In early 2011, Boras and client Carlos González—an electrifying bat-first corner outfielder who batted left-handed—agreed to a seven-year, $80-million deal with the Colorado Rockies, when González was still four years from free agency. Later that year, just months before Angels pitcher Jered Weaver was due to hit free agency, he and Boras signed a five-year extension with the team.
In March 2013, Carlos Gómez and Boras agreed to a three-year extension to keep him with the Brewers, when he was a year from free agency. Weeks later, Boras and client Elvis Andrus agreed on an eight-year deal with the Rangers, when Andrus was still several years from free agency. In 2016, Boras client Stephen Strasburg signed an extension with the Nationals in May of what would otherwise have been his walk year.
More recently, Boras has negotiated long-term deals for clients José Altuve and Xander Bogaerts, each of whom was a year from free agency at the time. The idea that Boras is inflexibly averse to any pre-free agency deal is false and misleading.
If your preferred way of dealing with Kirilloff would be for the Twins to sign him to an immediate extension like the ones to which the White Sox inked outfielders Eloy Jiménez and Luis Robert, you’re doomed to disappointment. Boras has never signed a client up for a long-term deal before they reached two years of service time.
That’s not a problem, though. The Twins shouldn’t want to sign Kirilloff to such a deal so soon, anyway. As I wrote in advocating that he open the season on the roster, Kirilloff might not turn out to be worth keeping beyond 2026. The Twins will have a much clearer idea of his value in a couple of years, just as he will. The team will also be able to use that time to determine what they have in Trevor Larnach, what Max Kepler’s aging curve will look like, and whether Kirilloff’s long-term defensive home is in the outfield or at first base. All of that is relevant—even crucial—in setting the price at which an extension would make sense.

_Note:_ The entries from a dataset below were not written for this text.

/-! ## Where device steps and outside events complete -/

/-- Fetch, the choice of a run, which begins unless the quarter has one under way or the fast throttle withholds it (log 107),
landing, and the traps between runs (R71, R93, R96, R98, R388, R398, R433, R439, R456). -/
def Obligations.IssueEventsComplete : Prop :=
  ∀ (w n k q : Nat) (e : Fin 4) (quarter : Fin 4) (b : Fetched) (p : Pending) (f : FaultInfo) (gates : Tbl Gate) (s t : State),
    let x := warpAt s w
    let p0 := x.splitAt e.val
    (wantsFetch x e.val = true → coreRuns s x.core = true → (p0.spilled = 0 ∨ p0.frames ≠ [] ∨ p0.word = true) →
      p0.blockAt.toNat % 8 = 0 →
      fetchBlock s x.core x.ctx x.asid x.handler.isNone x.allot p0.blockAt = (t, .ok b) → wordInBlock p0 b = true →
      exec (.blockFetch w e) s =
        .next (updSplit (prefetchHints t x.core x.ctx x.asid x.handler.isNone b) w e.val fun p => { p with blk := some b })) ∧
    (s.runs.find? (k * 4 + quarter.val) = none → nextRun s k quarter.val = (some w, gates) → chooseSplit s w = some n →
      ((warpAt s w).splitAt n).blk = some b → s.runs.find? (quarterKey (warpAt s w)) = none →
      ∃ u, exec (.quarterRunSelect k quarter) s = .next u ∧ u.focus = some (w, n) ∧
        u.runs = s.runs.put (quarterKey (warpAt s w)) (w, n) ∧ u.gates = gates ∧ u.mem = s.mem ∧ u.cards = s.cards) ∧
    (s.runs.find? (k * 4 + quarter.val) = none → nextRun s k quarter.val = (none, gates) →
      exec (.quarterRunSelect k quarter) s = .next { s with gates := gates }) ∧
    (gateOf s k = 0 → nextRun s k quarter.val = (chooseWarp s k quarter.val, s.gates.del (k * 4 + quarter.val))) ∧
    (let g := s.gates.getD { cycle := 0, idle := [] } (k * 4 + quarter.val)
     g.cycle < gateOf s k → floorDue g (contextsOf s (readyWarps s k quarter.val)) = none → (nextRun s k quarter.val).1 = none) ∧
    ((s.runs.find? (k * 4 + quarter.val)).isSome = true → exec (.quarterRunSelect k quarter) s = .next s) ∧
    (x.pend[n]? = some p → (∀ r, p.ldg = some r → groupHeld s x.launch r = false) → landsNext x n p = true →
      (landSends x p = true → windowFull s w p.mtgt = none) →
      let r : State × Pending := match p.ldg with
        | some r =>
          let a := if r.acq = true then acquireL1 s x.core else s
          ((groupNotes a w r).1, groupRead a w p r (groupNotes a w r).2)
        | none => (s, p)
      let u := landRows (updWarp r.1 w fun x => { x with pend := x.pend.eraseIdx n }.land r.2) w r.2
      exec (.pendingWriteLands w n) s = .next (if landSends x r.2 = true then
        sendFlit u w r.2.mtgt (pairWord ((warpAt u w).rawS 60) ((warpAt u w).rawS 61)) else u)) ∧
    (betweenRuns s w e.val = true → nextDeferred x e.val = some (q, p) → p.fault = some f →
      exec (.deferredFaultTaken w e) s =
        .next (trapSplit (updWarp s w fun x => { x with deferred := x.deferred.eraseIdx q }) w e.val f)) ∧
    (betweenRuns s w e.val = true → x.handler = none → dueDeferred x = [] → x.preemptDue = true →
      exec (.preemptTaken w e) s =
        .next (let u := endLeases s x.core
               trapSplit (updWarp u w fun x => { x with preemptDue := false }) w e.val (preemptFault u w e.val))) ∧
    (betweenRuns s w e.val = true → x.handler = none → dueDeferred x = [] → x.preemptDue = false → x.migrateDue = some k →
      exec (.migrateTaken w e) s =
        .next (trapSplit (updWarp s w fun x => { x with migrateDue := none }) w e.val (FaultInfo.uniform .migrate 0 k 0)))

/-- Cards, barrier waiters and flits (R284, R287, R289, R307, R349, R360). -/
def Obligations.CardEventsComplete : Prop :=
  ∀ (id k cause : Nat) (a : Word64) (c : Card) (b : Barrier) (ch : Chan) (e : NetEntry) (rest : List NetEntry) (s : State),
    (s.cards.find? id = some c → launchesNow s id c = true →
      exec (.cardLaunch id) s =
        .next (pump { s with cards := s.cards.put id { c with launched := true, failed := launchFault s c } })) ∧
    (s.cards.find? id = some c → runnable s c = true → (runCard s id c).fault = none →
      exec (.cardComplete id) s = .next (completeCard id c (runCard s id c))) ∧
    (s.cards.find? id = some c → c.cancelled = true → (s.launches.find? c.launch).isSome = true →
      (launchAt s c.launch).terminated = false →
      exec (.cardFault id) s = .next (failCard s id c 5 0 c.flags c.tails)) ∧
    (s.cards.find? id = some c → c.cancelled = false → malformed s c = true →
      exec (.cardFault id) s = .next (failCard s id c 0 0 0 [])) ∧
    (s.cards.find? id = some c → c.cancelled = false → malformed s c = false → runnable s c = true →
      (runCard s id c).fault = some (cause, a) →
      exec (.cardFault id) s =
        .next (failCard (runCard s id c).s id c cause a (runCard s id c).flags ((runCard s id c).tails ++ c.tails))) ∧
    (s.barriers.find? k = some b → ∃ t, exec (.barrierWake k) s = .next t ∧
      t.barriers.find? k = some { b with wake := b.wake.filter fun w => movingCore s (w / 64),
                                         done := b.done.filter fun w => movingCore s (w / 64) }) ∧
    (s.chans.find? k = some ch → ch.window = e :: rest → ch.wait = none → e.lost = false → e.flips = [] → e.seen = none →
      e.seq = ch.expect → receipt s ch.core ch.slot ch.launch = .accepted →
      exec (.messageArrive k) s =
        .next (popWindow (updBlock (takeTurn s k) (ch.core * 16 + ch.slot) fun x =>
          { x with rq := x.rq ++ [{ word := e.payload, near := e.near, bad := false }] }) k))

/-- Taking an entry, placing the first gang in order that can be placed, holding one, forming a callee warp, retiring a block, and,
after the host's earlier posted writes (R233), ending a queue's launches and the queue registers, whose refused writes set ERR 8,
count in NERR and do no more (R53 to R59, R67, R70, R444; that nothing is notified of them is the model's choice, log 34, and so is
ERR for an ENABLE refused under R451, log 40). -/
def Obligations.LaunchEventsComplete : Prop :=
  ∀ (q k t : Nat) (die : Fin 4) (v : BitVec 64) (v32 : BitVec 32) (entry : Nat) (text : LaunchText) (before after : List Nat)
    (s s1 s2 u : State),
    (let r := queueOf s q
     r.enable = true → r.head ≠ r.tail → allAdmitted s q = true →
       unitReadNat s r.asid (r.base.toNat + 8 * (r.head.toNat % 2 ^ r.log2n)) 8 = (s1, some entry) →
       (bitOf entry 0 = false ∨ lastEnded s r = true) → bitsOf entry 6 1 = 0 →
       readLaunch s1 q r.asid r.prio (entry / 128 * 128) (bitOf entry 0) = (s2, .ok text) → splitPends s text.l = false →
       launchError { s2 with launches := s2.launches.put s2.nextId text.l, nextId := s2.nextId + 1 } s2.nextId text = none →
       exec (.lqEntryTake q) s = .next (consumeEntry
         { s2 with launches := s2.launches.put s2.nextId text.l, nextId := s2.nextId + 1 } q (some s2.nextId))) ∧
    (let passed (js : List Nat) : State := js.foldl (fun t j => updLaunch t j fun l => { l with since := some (l.since.getD t.now) }) s
     let gang (t : State) (j : Nat) : List Nat := gangOf (launchAt t j) (launchAt t j).next
     let placed (t : State) (j : Nat) : Option State :=
       placeWithCallees { sets := true } t j (gang t j) fun d => !heldOff t j d
     (∀ a j c, before = a ++ j :: c → placed (passed a) j = none) →
       (considerOrder s = before ++ k :: after → placed (passed before) k = some u →
         exec .placementDecision s = .next (admitGang u k (gang (passed before) k))) ∧
       (considerOrder s = before → exec .placementDecision s = .next (passed before))) ∧
    (∀ l t0, s.launches.find? k = some l → l.since = some t0 → t0 + guardNs s ≤ t → s.now ≤ t →
      exec (.gangHeld k t) s = .next { s with now := t, launches := s.launches.put k { l with held := true } }) ∧
    (∀ c, slotOfAsid s (launchAt s k).asid = some c → (ctxOf s c).state = 0 ∨ (ctxOf s c).state = 3 →
      exec (.calleeWarpForm k die) s = .next (formCallee s k die.val)) ∧
    (mayRetire s k = true → calleeBase ≤ k →
      let x := blockAt s k
      exec (.blockRetire k) s = .next (finishLaunch (updLaunch (freeBlock (mergeLate (drainEgress (releaseL1 s x.core)) x) k) x.launch fun l =>
        { l with nret := l.nret + 1, nflt := if x.killed = true then Nat.min (l.nflt + 1) 65535 else l.nflt }) x.launch)) ∧
    (mayRetire s k = true → k < calleeBase →
      let x := blockAt s k
      let t := updLaunch (freeBlock (mergeLate (drainEgress (releaseL1 s x.core)) x) k) x.launch fun l =>
        { l with nret := l.nret + 1, nflt := if x.killed = true then Nat.min (l.nflt + 1) 65535 else l.nflt }
      exec (.blockRetire k) s =
        .next (finishLaunch (dropClusterBarriers t x.launch ((launchAt t x.launch).clusterOf x.linear)) x.launch)) ∧
    (let t := drainHost s
     let r := queueOf t (q % 256)
     let refused : State := setQueue t (q % 256) { r with err := 8, nerr := Nat.min (r.nerr + 1) (2 ^ 32 - 1) }
     let asid := bitsOf v.toNat 63 48
     let prio := bitsOf v.toNat 47 42
     let log2n := bitsOf v.toNat 41 38
     let fields : LQueue := { r with asid := asid, prio := prio, log2n := log2n, devlaunch := bitOf v.toNat 36 }
     let good : Prop := prio ≤ 47 ∧ 4 ≤ log2n ∧ t.house.bootst = 0
     let keeps : Prop := asid = r.asid ∧ log2n = r.log2n ∧ bitOf v.toNat 36 = r.devlaunch
     (r.enable = false → bitOf v.toNat 37 = false → exec (.lqConfigWrite q v) s = .next (setQueue t (q % 256) fields)) ∧
     (r.enable = false → bitOf v.toNat 37 = true → good →
       exec (.lqConfigWrite q v) s = .next (setQueue t (q % 256) { fields with enable := true, head := r.tail, nerr := 0 })) ∧
     (r.enable = true → keeps → (bitOf v.toNat 37 = true → good) →
       exec (.lqConfigWrite q v) s = .next (setQueue t (q % 256) { r with prio := prio, enable := bitOf v.toNat 37 })) ∧
     ((bitOf v.toNat 37 = true ∧ ¬good) ∨ (r.enable = true ∧ ¬keeps) → exec (.lqConfigWrite q v) s = .next refused) ∧
     (r.enable = false ∨ v / 4096 * 4096 = r.base →
       exec (.lqBaseWrite q v) s = .next (setQueue t (q % 256) { r with base := v / 4096 * 4096 })) ∧
     (r.enable = true → v / 4096 * 4096 ≠ r.base → exec (.lqBaseWrite q v) s = .next refused) ∧
     (r.devlaunch = false → (v32 - r.head).toNat ≤ 2 ^ r.log2n →
       exec (.lqTailWrite q v32) s = .next (setQueue t (q % 256) { r with tail := v32 })) ∧
     (r.devlaunch = true ∨ 2 ^ r.log2n < (v32 - r.head).toNat → exec (.lqTailWrite q v32) s = .next refused) ∧
     exec (.term q) s = .next (terminateQueue t (q % 256)))

/-- Walks, host faults, harvests, the end of a context and the store split; what the host writes follows its earlier posted
writes (R191, R200 to R207, R233, R447). A write of FRTAIL lets held records into the ring, in order, until none is left or the
ring is full again; one beyond the ring is discarded. -/
def Obligations.TranslationEventsComplete : Prop :=
  ∀ (core asid va slot : Nat) (write : Bool) (seq v32 : BitVec 32) (die : Fin 4) (v : BitVec 64) (s : State),
    let h := drainHost s
    (slotOfAsid s asid = some slot → va < 2 ^ 52 →
      exec (.pageWalk core asid va write) s =
        .next (xlateWalk s (core % 256) slot asid va (if write then .wr else .rd) false).1) ∧
    exec (.fresume slot seq) s = .next (resumeHostFault h (slot % 64) seq.toNat) ∧
    (let c := ctxOf h (slot % 64)
     let u := updCtx h (slot % 64) fun c => { c with frtail := v32 }
     (2 ^ ringLog c.frlog < (c.frhead - v32).toNat → exec (.frtailWrite slot v32) s = .next h) ∧
     ((c.frhead - v32).toNat ≤ 2 ^ ringLog c.frlog →
       (c.heldFaults = [] → exec (.frtailWrite slot v32) s = .next u) ∧
       (∀ f, c.heldFaults = [f] → (c.frhead - v32).toNat < 2 ^ ringLog c.frlog →
         exec (.frtailWrite slot v32) s =
           .next (writeHostFault (updCtx u (slot % 64) fun c => { c with heldFaults := [] }) (slot % 64) f)) ∧
       ∃ t, exec (.frtailWrite slot v32) s = .next t ∧ t = releaseHeld u (slot % 64) c.heldFaults.length ∧
         ((ctxOf t (slot % 64)).heldFaults = [] ∨ hostRingFull (ctxOf t (slot % 64)) = true))) ∧
    exec (.depoch slot) s = .next (updCtx h (slot % 64) fun c => { c with depoch := true }) ∧
    ((ctxOf s (slot % 64)).depoch = true →
      exec (.harvestEpochComplete slot) s =
        .next (updCtx ((dirtyCores s).foldl releaseL1 s) (slot % 64) fun c => { c with depoch := false, known := [] })) ∧
    ((ctxOf h (slot % 64)).valid = true → contextBusy h (slot % 64) = false →
      ∃ t, exec (.contextEnd slot) s = .next t ∧ (ctxOf t (slot % 64)).valid = false ∧
        (ctxOf t (slot % 64)).emeter = (ctxOf h (slot % 64)).emeter) ∧
    ((splitOf h die.val).apply = false → splitRefused (splitRequest (splitOf h die.val) (v ||| 1).toNat) = false →
      let p := { splitRequest (splitOf h die.val) (v ||| 1).toNat with apply := true }
      exec (.apply die v) s = .next { h with splits := h.splits.putD .reset die.val p }) ∧
    ((splitOf h die.val).apply = true →
      exec (.applyWithdraw die) s = .next { h with splits := h.splits.putD .reset die.val { splitOf h die.val with apply := false } }) ∧
    ((splitOf s die.val).apply = true → quiescent s die.val = true →
      ∃ t, exec (.splitApplied die) s = .next t ∧ splitOf t die.val = (splitOf s die.val).install)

If they do decide that Kirilloff is extension-worthy, be it in late 2022 or early 2026, there’s every reason to believe that Boras and Kirilloff will be receptive to conversations about such a deal. None of the examples cited here involved teams that had overwhelming leverage over the player in question. The special circumstances that allowed each deal to fruition weren’t all that special, really. In each case, a team demonstrated a serious (beyond monetary) commitment to both the player themselves and building a winning team around them. In each case, their offer reflected that fact, such that (while the terms can still be characterized as team-friendly) Boras could confidently sign off on his client’s choice. In each case, the player responded to the team’s behavior by wanting to stay, which helped ensure both sides would do what was needed to finish the deal.

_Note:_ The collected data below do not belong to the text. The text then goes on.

@[simp] theorem countMark_other (s : State) :
    (countMark s).agenda = s.agenda ∧ (countMark s).freeCount = s.freeCount ∧ (countMark s).focus = s.focus ∧
    (countMark s).runs = s.runs ∧ (countMark s).now = s.now ∧ (countMark s).nextId = s.nextId ∧
    (countMark s).seq = s.seq ∧ (countMark s).mem = s.mem ∧ (countMark s).sectors = s.sectors ∧
    (countMark s).backing = s.backing ∧ (countMark s).rowErrors = s.rowErrors ∧ (countMark s).banks = s.banks ∧
    (countMark s).acc = s.acc ∧ (countMark s).anchors = s.anchors ∧ (countMark s).accMarks = s.accMarks ∧
    (countMark s).scale = s.scale ∧ (countMark s).scaleMarks = s.scaleMarks ∧ (countMark s).spadMarks = s.spadMarks ∧
    (countMark s).cells = s.cells ∧ (countMark s).bscale = s.bscale ∧ (countMark s).checks = s.checks ∧
    (countMark s).queues = s.queues ∧ (countMark s).guard = s.guard ∧ (countMark s).remap = s.remap ∧
    (countMark s).launches = s.launches ∧ (countMark s).blocks = s.blocks ∧ (countMark s).warps = s.warps ∧
    (countMark s).saved = s.saved ∧ (countMark s).cards = s.cards ∧ (countMark s).cardCtr = s.cardCtr ∧
    (countMark s).engineErrors = s.engineErrors ∧ (countMark s).barriers = s.barriers ∧ (countMark s).ctxs = s.ctxs ∧
    (countMark s).tlb = s.tlb ∧ (countMark s).icache = s.icache ∧ (countMark s).l1 = s.l1 ∧
    (countMark s).place = s.place ∧ (countMark s).sole = s.sole ∧ (countMark s).leases = s.leases ∧
    (countMark s).pools = s.pools ∧ (countMark s).zeroised = s.zeroised ∧ (countMark s).splits = s.splits ∧
    (countMark s).lines = s.lines ∧ (countMark s).contracts = s.contracts ∧ (countMark s).kv = s.kv ∧
    (countMark s).tensors = s.tensors ∧ (countMark s).net = s.net ∧ (countMark s).chans = s.chans ∧
    (countMark s).fullQueues = s.fullQueues ∧ (countMark s).seqs = s.seqs ∧ (countMark s).jitter = s.jitter ∧
    (countMark s).logs = s.logs ∧ (countMark s).injectors = s.injectors ∧ (countMark s).admitRegs = s.admitRegs ∧
    (countMark s).peersDown = s.peersDown ∧ (countMark s).peersRefusing = s.peersRefusing ∧ (countMark s).peerReplies = s.peerReplies ∧
    (countMark s).islandUse = s.islandUse ∧ (countMark s).genReplays = s.genReplays ∧ (countMark s).races = s.races ∧
    (countMark s).hostWrites = s.hostWrites ∧ (countMark s).egress = s.egress ∧ (countMark s).replies = s.replies ∧
    (countMark s).msix = s.msix ∧ (countMark s).gcnt = s.gcnt ∧ (countMark s).bfail = s.bfail ∧
    (countMark s).bspare = s.bspare ∧ (countMark s).life = s.life ∧ (countMark s).scrubReg = s.scrubReg ∧
    (countMark s).power = s.power ∧ (countMark s).islands = s.islands ∧ (countMark s).gates = s.gates ∧
    (countMark s).ran = s.ran ∧ (countMark s).limits = s.limits ∧ (countMark s).temps = s.temps ∧
    (countMark s).warns = s.warns ∧ (countMark s).moves = s.moves ∧ (countMark s).moveAsks = s.moveAsks ∧
    (countMark s).house = s.house ∧ (countMark s).clocks = s.clocks :=
  ⟨rfl, rfl, rfl, rfl, rfl, rfl, rfl, rfl, rfl, rfl, rfl, rfl, rfl, rfl, rfl, rfl, rfl, rfl, rfl, rfl, rfl, rfl, rfl, rfl, rfl, rfl, rfl, rfl, rfl, rfl, rfl, rfl, rfl, rfl, rfl, rfl, rfl, rfl, rfl, rfl, rfl, rfl, rfl, rfl, rfl, rfl, rfl, rfl, rfl, rfl, rfl, rfl, rfl, rfl, rfl, rfl, rfl, rfl, rfl, rfl, rfl, rfl, rfl, rfl, rfl, rfl, rfl, rfl, rfl, rfl, rfl, rfl, rfl, rfl, rfl, rfl, rfl, rfl, rfl, rfl⟩

@[simp] theorem notifyHost_msix (s : State) : (notifyHost s).msix = s.msix + 1 := rfl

This is what we should want from all parties, when it comes to building lasting relationships between teams and their young players. The Twins have been one of the league’s model franchises in just this regard, especially over the last two years. Vilifying Boras for his style is silly; using Kirilloff’s choice to retain him as a reason to manipulate his service time is a red herring.
This team, this player, and this agent can easily find common ground, if and when the time comes. In the meantime, the Twins should make the decision that maximizes their chances to win a close division in 2021, and the one that gives them the best chance to evaluate their options for the longer term.